*** Records for the exercise ***

/-- A control transfer: each lane of `s` goes to the header position of its target (R145-R148). Lanes outside `took` only fall through, so that no
transfer leads them there (R58). A whole transfer ends the waiting of its lanes, so that its counts of R139 are 0 also where a debug step took the sub-group up
at a body word, whose other words leave the counts alone (R156; log 54). -/
def Gang.transfer (g : Gang) (f : Flight) (s took : Lanes) (target : Nat → W64) : Gang :=
  { (g.counted f).mapLanes s (fun l t =>
      { t with
        pc := pcOf (target l), place := none, status := .ready, waited := 0, clause := 0
        via := if took.getLsbD l then f.pc else 0 }) with flight := none }

/-- IssueCheck of a body word (R57), then the word's own meaning. At a header position sr.taddr names the transfer that led there; where several led there, that of the lowest lane (R58; log 54). -/
def issue (sig : Sig) (s : State) (k : Issue → Result) : Result :=
  match s.focus.bind s.gang? with
  | none => .fault .noIssuer
  | some g => match g.flight with
    | none => .fault .noIssuer
    | some f => match f.place with
      | none => .next (s.trap g f CLAUSE_FORM f.lanes (g.thread (lowestLane f.lanes)).via false sig.size)
      | some b =>
        if !sig.ops.all Operand.ok then .next (s.trap g f ILLEGAL_ENCODING f.lanes 0 true sig.size)
        else if sig.last && decide (b.left ≠ 1) then .next (s.trap g f CLAUSE_FORM f.lanes 0 false sig.size)
        else if sig.sys && !s.system g then .next (s.trap g f PRIVILEGE f.lanes 0 true sig.size)
        else if sig.ops.any (Operand.beyond g.vcount) then .next (s.trap g f REGISTER_RANGE f.lanes 0 true sig.size)
        else k ⟨s, g, f, b, sig.size⟩

/-- A word that is no instruction (R57): at a header position CLAUSE_FORM, unless it has the header major; in a body
ILLEGAL_ENCODING, unless it has the header major. -/
def State.badWord (s : State) (g : Gang) (f : Flight) (headerMajor : Bool) (size : Nat) : State :=
  match f.place with
  | none =>
    if headerMajor then s.trap g f ILLEGAL_ENCODING f.lanes 0 false size
    else s.trap g f CLAUSE_FORM f.lanes (g.thread (lowestLane f.lanes)).via false size
  | some _ =>
    if headerMajor then s.trap g f CLAUSE_FORM f.lanes 0 false size
    else s.trap g f ILLEGAL_ENCODING f.lanes 0 true size

/-! ## Operations -/

/-- The operations whose results may supply a word that issues now, its control included: those that have landed a result and have not completed (R183). -/
def Gang.suppliers (g : Gang) : List Nat := (g.ops.filter fun o => decide (o.landed ≠ []) || o.slanded).map Op.id

/-- The operations whose results may supply a register of a lane that is read now (R183). -/
def Gang.suppliersOf (g : Gang) (l r : Nat) : List Nat := (g.ops.filter fun o => o.landed.contains (l, r)).map Op.id

/-- Whether every operation that may have supplied `o` has completed (R183). -/
def Gang.supplied (g : Gang) (o : Op) : Bool := o.after.all fun i => (g.op? i).isNone

/-- The lanes of `t` that are in another clause than the lowest of them, each with its own: lanes that began a clause apart and fused in its body (R132,
R138). -/
def Gang.strays (g : Gang) (t : Lanes) : List (Nat × Nat) :=
  ((lanesOf t).map fun l => (l, (g.thread l).clause)).filter fun e => decide (e.2 ≠ (g.thread (lowestLane t)).clause)

/-- The issuing gang with a new outstanding operation (R129). -/
def Issue.newOp (x : Issue) (g : Gang) (flag : Option Nat) (body : OpBody) (sland : List ScalarLanding := []) : Gang :=
  { g with ops := g.ops ++ [{
      id := x.s.serial, flag := flag, pc := x.f.pc, clause := (g.thread (lowestLane x.lanes)).clause, strays := g.strays x.lanes, sland := sland
      after := g.suppliers, body := body }] }

/-- Issues an operation on a flag: it stalls in place while the flag is at 63 (R129). `s` is the state around it. -/
def Issue.trackIn (x : Issue) (s : State) (g : Gang) (flag : Option Nat) (body : OpBody) : Result :=
  match flag with
  | some i => if 63 ≤ x.g.flag i then x.stall (.flagFull i) else x.doneIn s.bump (x.newOp g flag body)
  | none => x.doneIn s.bump (x.newOp g flag body)

/-- The flag of slot A of the current header (R130). -/
def Issue.slotA (x : Issue) : Option Nat := slotFlag x.b.slotA
/-- The flag of slot B of the current header (R130). -/
def Issue.slotB (x : Issue) : Option Nat := slotFlag x.b.slotB
/-- The flag a slot bit chooses (R130). -/
def Issue.slot (x : Issue) (bit : BitVec 1) : Option Nat := if bit = 0 then x.slotA else x.slotB

/-- Whether an earlier ld.acq or rread of the gang has not completed, so that a later memory access stalls (R179). -/
def Gang.acquiring (g : Gang) : Bool := g.ops.any fun o => match o.body with
  | .mem (.ldAcq _) _ => true
  | .ref (.rread _ _ _) _ => true
  | _ => false

end Sys2Proof.Machine
end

*** End of Records for the exercise ***

Begin with the line above that has "else if sig.sys" and continue through the line that has "def Gang.supplied (g", setting each one down exactly. Stop there.

◆ Answer to the exercise
        else if sig.sys && !s.system g then .next (s.trap g f PRIVILEGE f.lanes 0 true sig.size)
        else if sig.ops.any (Operand.beyond g.vcount) then .next (s.trap g f REGISTER_RANGE f.lanes 0 true sig.size)
        else k ⟨s, g, f, b, sig.size⟩

/-- A word that is no instruction (R57): at a header position CLAUSE_FORM, unless it has the header major; in a body
ILLEGAL_ENCODING, unless it has the header major. -/
def State.badWord (s : State) (g : Gang) (f : Flight) (headerMajor : Bool) (size : Nat) : State :=
  match f.place with
  | none =>
    if headerMajor then s.trap g f ILLEGAL_ENCODING f.lanes 0 false size
    else s.trap g f CLAUSE_FORM f.lanes (g.thread (lowestLane f.lanes)).via false size
  | some _ =>
    if headerMajor then s.trap g f CLAUSE_FORM f.lanes 0 false size
    else s.trap g f ILLEGAL_ENCODING f.lanes 0 true size

/-! ## Operations -/

/-- The operations whose results may supply a word that issues now, its control included: those that have landed a result and have not completed (R183). -/
def Gang.suppliers (g : Gang) : List Nat := (g.ops.filter fun o => decide (o.landed ≠ []) || o.slanded).map Op.id

/-- The operations whose results may supply a register of a lane that is read now (R183). -/
def Gang.suppliersOf (g : Gang) (l r : Nat) : List Nat := (g.ops.filter fun o => o.landed.contains (l, r)).map Op.id

/-- Whether every operation that may have supplied `o` has completed (R183). -/
def Gang.supplied (g : Gang) (o : Op) : Bool := o.after.all fun i => (g.op? i).isNone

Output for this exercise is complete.